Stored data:
/-- Some DE_STEPs, and DE_BODY's loop from the same CUR (46_decoder.md rule R262); `q` is DE_BODY's hidden state. -/
theorem deLoop_steps (q : Seq) : ∀ (n m : Nat) (s z u : State), s.idle → (s.status.eofSeen = true → s.status.done = true ∧ s.status.reject = false) →
    z = (s.setStatus s.status.accepted).setSeq q → s.ports.bi.bits.length < m →
    execAll (List.replicate n .deStep) s = .next u → u.status.busy = false → (u.status.err = true → u.errCause.cause ≠ .seqError) →
    (u.status.err = false → u.status.eofSeen = true → ∃ v, deLoop m z = .ok v ∧ v.complete = u) ∧
    (u.status.err = true → ∃ c x d y, deLoop m z = .raise c x d y ∧
      y.enterError c x d = { u with errCause := { u.errCause with opcode := q.opcode, phase := q.phase } })
  | 0, m, s, z, u, h, hd, hz, hm, hx, _, _ => by
    cases hx
    refine ⟨fun _ hs => ⟨z, ?_, ?_⟩, fun he => by rw [h.2.1] at he; cases he⟩
    · have : z.status.eofSeen = true := by rw [hz]; exact hs
      cases m <;> rw [deLoop, if_pos this]
    · obtain ⟨h₁, h₂⟩ := hd hs
      have h₀ := h.1
      rw [hz]
      apply State.ext <;> try rfl
      · show ({ s.status with busy := false, done := true, reject := false } : Status) = s.status
        generalize s.status = st at h₀ h₁ h₂
        obtain ⟨a, b, c, d⟩ := st
        subst h₀ h₁ h₂
        rfl
      · exact h.2.2.symm
  | n + 1, m, s, z, u, h, hd, hz, hm, hx, hb, hq => by
    rw [List.replicate_succ, execAll] at hx
    by_cases hn : (needOf .deStep).holds s.status = true
    · have hf : s.status.eofSeen = false := by
        simp only [needOf, needDecode, Need.holds, Bool.and_eq_true, List.all_cons, List.all_nil, Bool.and_true, Status.get] at hn
        simpa using hn.2
      rw [show exec .deStep s = (runTasks [.deStep] (s.accept (encode .deStep))).finish from runCommand_runs h.accepts rfl hn,
        runTasks_one, runTask] at hx
      obtain ⟨m, rfl⟩ : ∃ k, m = k + 1 := ⟨m - 1, by omega⟩
      have hz' : z = (s.accept (encode .deStep)).setSeq q := hz
      have hk := kept_running.deStep (s := s.accept (encode .deStep)) ⟨rfl, rfl, h.2.1, rfl⟩
      obtain ⟨k₁, k₂⟩ := deStepBody_setSeq (s.accept (encode .deStep)) q
      have hloop : deLoop (m + 1) z = (deStepBody z).andThen [.deLoop] (deLoop m) := by
        rw [deLoop, if_neg (by rw [hz]; simp [Status.accepted, hf])]
      cases hs : deStepBody (s.accept (encode .deStep)) with
      | ok y =>
        rw [hs] at hx hk
        rw [hloop, hz', k₁ y hs, Flow.andThen_ok]
        have hl := deStep_bi _ hs
        obtain ⟨b₁, b₂, b₃, b₄⟩ := hk
        refine deLoop_steps q n m y.complete (y.setSeq q) u ⟨rfl, b₃, rfl⟩ (fun _ => ⟨rfl, b₄⟩) ?_ ?_ hx hb hq
        · apply State.ext <;> try rfl
          show y.status = { y.status with busy := true, done := false, reject := false }
          generalize y.status = st at b₁ b₂ b₄
          obtain ⟨a, b, c, d⟩ := st
          subst b₁ b₂ b₄
          rfl
        · have : y.ports.bi.bits.length < s.ports.bi.bits.length := hl
          show y.ports.bi.bits.length < m
          omega
      | hold y =>
        rw [hs] at hx hk
        rw [Flow.finish_hold] at hx
        dsimp only at hx
        rw [hk.2.1] at hx
        cases hx
        rw [hk.1] at hb; cases hb
      | raise c x d y =>
        rw [hs] at hx hk
        obtain ⟨e₁, e₂, -⟩ := enterError_over y c x d
        rw [Flow.finish_raise] at hx
        dsimp only at hx
        rw [e₂] at hx
        cases hx
        refine ⟨fun h => (Bool.false_ne_true (h.symm.trans e₁)).elim, fun _ => ⟨c, x, d, y.setSeq q, by rw [hloop, hz', k₂ c x d y hs]; rfl, ?_⟩⟩
        rw [enterError_setSeq hk.1 q c x d hb, (y.enterError_record c x d).2]
      | fault g => rw [hs] at hx; cases hx
    · have hn' : needDecode.holds s.status = false := Bool.eq_false_iff.2 hn
      rw [show exec .deStep s = runCommand .deStep needDecode [.deStep] s from rfl, runCommand_sequence h.accepts rfl hn'] at hx
      obtain ⟨e₁, e₂, e₃⟩ := enterError_over (s.accept (encode .deStep)) .seqError needDecode.word s.status.flagWord
      dsimp only at hx
      rw [e₂] at hx
      cases hx
      exact absurd e₃ (hq e₁)

/-- DE_BODY is DE_STEPs up to the one that reaches PSEUDO_EOF, or up to the one at which the bits run out (46_decoder.md rules R262,
R263). -/
theorem deBody_steps {s u : State} {n : Nat} (h : s.idle) (ht : s.status.treeValid = true) (he : s.status.eofSeen = false)
    (hx : execAll (List.replicate n .deStep) s = .next u) (hb : u.status.busy = false)
    (hq : u.status.err = true → u.errCause.cause ≠ .seqError) :
    (u.status.err = false → u.status.eofSeen = true → exec .deBody s = .next { u with result := u.bytesOut }) ∧
    (u.status.err = true → exec .deBody s = .next { u with errCause := { u.errCause with opcode := 0x61, phase := 0x61 } }) := by
  have hn : (needOf .deBody).holds s.status = true := by simp [needOf, needDecode, Need.holds, Status.get, ht, he]
  have hy : exec .deBody s = (runTasks deBodyTasks (s.accept (encode .deBody))).finish := runCommand_runs h.accepts rfl hn
  obtain ⟨k₁, k₂⟩ := deLoop_steps { opcode := 0x61, phase := 0x61, flags := s.status } n (s.ports.bi.bits.length + 1) s
    (s.accept (encode .deBody)) u h (fun h => by rw [he] at h; cases h) rfl (Nat.lt_succ_self _) hx hb hq
  rw [hy, deBodyTasks, runTasks_cons, runTask, deLoopBody, show (s.accept (encode .deBody)).ports = s.ports from rfl]
  refine ⟨fun h₁ h₂ => ?_, fun h₁ => ?_⟩
  · obtain ⟨v, e, rfl⟩ := k₁ h₁ h₂
    rw [e]
    rfl
  · obtain ⟨c, x, d, y, e, hu⟩ := k₂ h₁
    rw [e]
    exact congrArg Host.Outcome.next hu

INSTRUCTIONS TO FOLLOW: All lines above from the one holding "execAll (List.replicate n .deStep) s = .next u →" to the one holding "(u.status.err = true → ∃", inclusive, are to be copied exactly; no other line is wanted.

OUTPUT FOR THIS EXERCISE:
    execAll (List.replicate n .deStep) s = .next u → u.status.busy = false → (u.status.err = true → u.errCause.cause ≠ .seqError) →
    (u.status.err = false → u.status.eofSeen = true → ∃ v, deLoop m z = .ok v ∧ v.complete = u) ∧
    (u.status.err = true → ∃ c x d y, deLoop m z = .raise c x d y ∧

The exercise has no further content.